Required work
Print exactly the lines below between the line holding "have := unlock_grows t v" and the line holding "unfold perform; try dsimp only", inclusive, and nothing more.

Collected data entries
--------------------------------------------------

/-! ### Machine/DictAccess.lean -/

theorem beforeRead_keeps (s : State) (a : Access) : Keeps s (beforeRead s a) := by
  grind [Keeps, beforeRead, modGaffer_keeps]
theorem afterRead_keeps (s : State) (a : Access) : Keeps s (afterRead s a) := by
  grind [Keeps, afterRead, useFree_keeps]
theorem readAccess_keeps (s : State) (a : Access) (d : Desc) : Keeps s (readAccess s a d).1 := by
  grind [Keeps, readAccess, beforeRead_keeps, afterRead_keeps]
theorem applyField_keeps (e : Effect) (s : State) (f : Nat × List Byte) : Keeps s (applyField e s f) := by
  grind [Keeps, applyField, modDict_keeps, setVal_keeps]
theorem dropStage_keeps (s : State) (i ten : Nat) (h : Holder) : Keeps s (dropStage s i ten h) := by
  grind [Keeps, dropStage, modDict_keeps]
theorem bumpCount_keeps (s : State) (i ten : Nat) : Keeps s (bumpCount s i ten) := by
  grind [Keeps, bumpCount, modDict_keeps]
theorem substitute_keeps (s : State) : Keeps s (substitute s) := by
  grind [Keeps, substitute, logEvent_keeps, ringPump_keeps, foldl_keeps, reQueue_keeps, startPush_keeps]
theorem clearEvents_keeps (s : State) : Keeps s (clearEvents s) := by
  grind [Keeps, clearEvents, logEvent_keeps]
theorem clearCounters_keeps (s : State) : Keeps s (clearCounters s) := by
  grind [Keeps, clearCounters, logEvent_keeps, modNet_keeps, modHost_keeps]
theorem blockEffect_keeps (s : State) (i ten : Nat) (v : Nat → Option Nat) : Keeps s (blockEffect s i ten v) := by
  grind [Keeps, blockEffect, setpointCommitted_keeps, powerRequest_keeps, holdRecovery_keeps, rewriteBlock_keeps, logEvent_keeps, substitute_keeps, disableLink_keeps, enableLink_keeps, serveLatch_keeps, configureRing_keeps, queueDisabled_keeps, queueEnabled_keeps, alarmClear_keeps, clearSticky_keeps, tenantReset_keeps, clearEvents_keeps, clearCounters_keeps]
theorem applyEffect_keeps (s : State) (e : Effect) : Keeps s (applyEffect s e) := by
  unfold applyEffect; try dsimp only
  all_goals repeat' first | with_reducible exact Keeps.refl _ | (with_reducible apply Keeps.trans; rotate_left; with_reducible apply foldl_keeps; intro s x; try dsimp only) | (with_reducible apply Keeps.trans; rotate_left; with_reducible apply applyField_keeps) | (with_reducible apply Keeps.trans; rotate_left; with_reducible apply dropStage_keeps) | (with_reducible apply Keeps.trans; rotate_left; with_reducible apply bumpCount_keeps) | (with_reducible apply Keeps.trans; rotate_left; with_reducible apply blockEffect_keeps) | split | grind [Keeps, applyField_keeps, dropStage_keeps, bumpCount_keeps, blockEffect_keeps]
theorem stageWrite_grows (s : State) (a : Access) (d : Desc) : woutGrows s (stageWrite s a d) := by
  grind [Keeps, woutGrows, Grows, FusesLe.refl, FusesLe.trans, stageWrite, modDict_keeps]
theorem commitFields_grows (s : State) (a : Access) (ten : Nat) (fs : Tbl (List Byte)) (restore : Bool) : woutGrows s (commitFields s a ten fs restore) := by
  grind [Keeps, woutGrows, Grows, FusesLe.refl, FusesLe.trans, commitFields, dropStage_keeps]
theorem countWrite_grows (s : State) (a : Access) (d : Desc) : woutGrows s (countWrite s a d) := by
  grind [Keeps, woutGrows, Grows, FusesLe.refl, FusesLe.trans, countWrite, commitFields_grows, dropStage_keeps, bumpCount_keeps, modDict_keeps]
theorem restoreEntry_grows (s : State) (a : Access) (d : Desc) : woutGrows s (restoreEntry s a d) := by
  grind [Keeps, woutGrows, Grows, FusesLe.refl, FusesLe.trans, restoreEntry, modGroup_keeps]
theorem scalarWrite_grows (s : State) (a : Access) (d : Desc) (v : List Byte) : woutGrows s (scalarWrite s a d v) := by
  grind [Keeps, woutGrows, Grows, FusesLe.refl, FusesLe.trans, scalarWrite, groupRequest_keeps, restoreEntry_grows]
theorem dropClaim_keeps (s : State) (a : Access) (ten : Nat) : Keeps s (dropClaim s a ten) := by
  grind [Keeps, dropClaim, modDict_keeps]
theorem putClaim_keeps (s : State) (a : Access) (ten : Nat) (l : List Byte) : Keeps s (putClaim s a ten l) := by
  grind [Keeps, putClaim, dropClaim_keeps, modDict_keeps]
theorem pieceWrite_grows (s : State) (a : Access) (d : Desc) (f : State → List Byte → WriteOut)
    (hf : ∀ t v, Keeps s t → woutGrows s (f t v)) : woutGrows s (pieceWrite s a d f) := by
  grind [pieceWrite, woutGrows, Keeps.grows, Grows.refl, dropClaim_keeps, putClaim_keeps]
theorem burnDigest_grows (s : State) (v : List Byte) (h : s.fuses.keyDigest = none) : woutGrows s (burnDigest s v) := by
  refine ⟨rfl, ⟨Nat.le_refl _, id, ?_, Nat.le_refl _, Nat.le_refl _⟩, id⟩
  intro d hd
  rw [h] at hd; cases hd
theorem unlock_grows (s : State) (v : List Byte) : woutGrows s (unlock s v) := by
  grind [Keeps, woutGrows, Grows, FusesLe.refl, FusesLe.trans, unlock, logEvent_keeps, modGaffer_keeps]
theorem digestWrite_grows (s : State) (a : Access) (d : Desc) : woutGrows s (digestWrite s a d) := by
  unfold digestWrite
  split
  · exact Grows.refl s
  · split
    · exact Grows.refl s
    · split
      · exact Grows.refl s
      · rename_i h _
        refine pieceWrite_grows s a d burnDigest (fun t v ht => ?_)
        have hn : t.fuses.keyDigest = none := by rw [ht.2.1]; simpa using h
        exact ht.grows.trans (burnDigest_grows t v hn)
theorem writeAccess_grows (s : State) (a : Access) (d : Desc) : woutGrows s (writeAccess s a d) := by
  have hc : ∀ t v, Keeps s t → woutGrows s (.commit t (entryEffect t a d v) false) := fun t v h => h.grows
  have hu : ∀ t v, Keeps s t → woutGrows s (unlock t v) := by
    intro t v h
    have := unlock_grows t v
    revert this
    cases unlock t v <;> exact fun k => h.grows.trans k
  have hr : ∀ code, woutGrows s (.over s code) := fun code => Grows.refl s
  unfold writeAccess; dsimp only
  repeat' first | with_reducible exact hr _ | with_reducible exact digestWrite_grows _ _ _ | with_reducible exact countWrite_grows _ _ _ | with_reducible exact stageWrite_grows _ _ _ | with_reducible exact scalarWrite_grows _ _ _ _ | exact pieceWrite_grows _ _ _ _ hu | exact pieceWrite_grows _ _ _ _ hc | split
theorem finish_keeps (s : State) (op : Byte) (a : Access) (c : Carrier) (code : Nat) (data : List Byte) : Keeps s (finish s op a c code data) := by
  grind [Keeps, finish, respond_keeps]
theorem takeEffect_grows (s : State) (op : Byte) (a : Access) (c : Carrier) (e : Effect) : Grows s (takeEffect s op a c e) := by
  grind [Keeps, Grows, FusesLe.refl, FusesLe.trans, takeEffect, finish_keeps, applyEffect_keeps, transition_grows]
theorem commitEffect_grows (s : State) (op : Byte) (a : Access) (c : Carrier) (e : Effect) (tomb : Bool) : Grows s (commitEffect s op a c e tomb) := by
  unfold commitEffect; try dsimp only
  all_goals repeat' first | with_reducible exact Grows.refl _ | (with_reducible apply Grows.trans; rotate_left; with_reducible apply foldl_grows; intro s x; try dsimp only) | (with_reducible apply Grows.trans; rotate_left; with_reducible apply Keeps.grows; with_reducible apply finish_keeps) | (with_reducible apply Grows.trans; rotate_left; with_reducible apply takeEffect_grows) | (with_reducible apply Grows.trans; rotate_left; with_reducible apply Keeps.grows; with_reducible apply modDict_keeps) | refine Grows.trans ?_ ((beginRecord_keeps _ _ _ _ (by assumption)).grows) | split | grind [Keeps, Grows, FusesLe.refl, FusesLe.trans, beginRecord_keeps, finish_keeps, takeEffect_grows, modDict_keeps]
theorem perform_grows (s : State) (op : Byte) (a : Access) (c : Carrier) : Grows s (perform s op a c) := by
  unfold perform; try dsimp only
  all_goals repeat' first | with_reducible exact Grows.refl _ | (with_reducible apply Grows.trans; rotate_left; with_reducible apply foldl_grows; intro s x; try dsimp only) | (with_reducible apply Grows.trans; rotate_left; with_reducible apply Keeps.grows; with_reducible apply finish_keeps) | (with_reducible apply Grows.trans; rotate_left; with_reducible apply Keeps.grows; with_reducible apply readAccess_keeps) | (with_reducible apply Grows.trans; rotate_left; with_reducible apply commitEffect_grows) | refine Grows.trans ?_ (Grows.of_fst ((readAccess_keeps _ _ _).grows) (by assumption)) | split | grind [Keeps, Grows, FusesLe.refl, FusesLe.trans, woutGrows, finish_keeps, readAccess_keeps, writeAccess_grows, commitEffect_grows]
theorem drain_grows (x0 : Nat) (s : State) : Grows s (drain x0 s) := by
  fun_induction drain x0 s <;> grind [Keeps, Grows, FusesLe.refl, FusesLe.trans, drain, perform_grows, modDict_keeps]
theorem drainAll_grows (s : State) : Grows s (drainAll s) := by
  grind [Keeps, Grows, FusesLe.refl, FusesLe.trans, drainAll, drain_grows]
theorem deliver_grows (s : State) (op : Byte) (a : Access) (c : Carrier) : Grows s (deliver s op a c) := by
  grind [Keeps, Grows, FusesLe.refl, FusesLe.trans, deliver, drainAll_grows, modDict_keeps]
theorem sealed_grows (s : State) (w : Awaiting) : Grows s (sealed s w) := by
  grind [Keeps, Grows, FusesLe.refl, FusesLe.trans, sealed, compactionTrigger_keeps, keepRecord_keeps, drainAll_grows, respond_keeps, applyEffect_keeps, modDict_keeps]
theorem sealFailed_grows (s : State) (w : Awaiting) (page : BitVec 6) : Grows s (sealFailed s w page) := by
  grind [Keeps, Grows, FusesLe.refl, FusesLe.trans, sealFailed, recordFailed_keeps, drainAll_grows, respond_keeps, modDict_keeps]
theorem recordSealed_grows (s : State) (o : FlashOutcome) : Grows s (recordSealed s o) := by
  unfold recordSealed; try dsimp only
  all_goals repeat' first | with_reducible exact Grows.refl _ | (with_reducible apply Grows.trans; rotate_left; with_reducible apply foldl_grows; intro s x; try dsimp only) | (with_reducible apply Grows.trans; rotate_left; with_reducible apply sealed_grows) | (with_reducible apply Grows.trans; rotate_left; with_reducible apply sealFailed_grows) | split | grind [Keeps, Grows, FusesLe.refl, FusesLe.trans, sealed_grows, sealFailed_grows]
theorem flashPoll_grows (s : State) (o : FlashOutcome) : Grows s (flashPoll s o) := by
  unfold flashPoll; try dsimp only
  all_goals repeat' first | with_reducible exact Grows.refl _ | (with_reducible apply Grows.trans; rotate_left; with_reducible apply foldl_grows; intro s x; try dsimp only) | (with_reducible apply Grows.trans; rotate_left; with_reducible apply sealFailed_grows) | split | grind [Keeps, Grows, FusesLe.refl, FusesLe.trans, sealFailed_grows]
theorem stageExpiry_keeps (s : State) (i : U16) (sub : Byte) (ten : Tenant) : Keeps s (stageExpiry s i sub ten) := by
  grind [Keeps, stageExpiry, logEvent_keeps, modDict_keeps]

--------------------------------------------------

Worked solution
    have := unlock_grows t v
    revert this
    cases unlock t v <;> exact fun k => h.grows.trans k
  have hr : ∀ code, woutGrows s (.over s code) := fun code => Grows.refl s
  unfold writeAccess; dsimp only
  repeat' first | with_reducible exact hr _ | with_reducible exact digestWrite_grows _ _ _ | with_reducible exact countWrite_grows _ _ _ | with_reducible exact stageWrite_grows _ _ _ | with_reducible exact scalarWrite_grows _ _ _ _ | exact pieceWrite_grows _ _ _ _ hu | exact pieceWrite_grows _ _ _ _ hc | split
theorem finish_keeps (s : State) (op : Byte) (a : Access) (c : Carrier) (code : Nat) (data : List Byte) : Keeps s (finish s op a c code data) := by
  grind [Keeps, finish, respond_keeps]
theorem takeEffect_grows (s : State) (op : Byte) (a : Access) (c : Carrier) (e : Effect) : Grows s (takeEffect s op a c e) := by
  grind [Keeps, Grows, FusesLe.refl, FusesLe.trans, takeEffect, finish_keeps, applyEffect_keeps, transition_grows]
theorem commitEffect_grows (s : State) (op : Byte) (a : Access) (c : Carrier) (e : Effect) (tomb : Bool) : Grows s (commitEffect s op a c e tomb) := by
  unfold commitEffect; try dsimp only
  all_goals repeat' first | with_reducible exact Grows.refl _ | (with_reducible apply Grows.trans; rotate_left; with_reducible apply foldl_grows; intro s x; try dsimp only) | (with_reducible apply Grows.trans; rotate_left; with_reducible apply Keeps.grows; with_reducible apply finish_keeps) | (with_reducible apply Grows.trans; rotate_left; with_reducible apply takeEffect_grows) | (with_reducible apply Grows.trans; rotate_left; with_reducible apply Keeps.grows; with_reducible apply modDict_keeps) | refine Grows.trans ?_ ((beginRecord_keeps _ _ _ _ (by assumption)).grows) | split | grind [Keeps, Grows, FusesLe.refl, FusesLe.trans, beginRecord_keeps, finish_keeps, takeEffect_grows, modDict_keeps]
theorem perform_grows (s : State) (op : Byte) (a : Access) (c : Carrier) : Grows s (perform s op a c) := by
  unfold perform; try dsimp only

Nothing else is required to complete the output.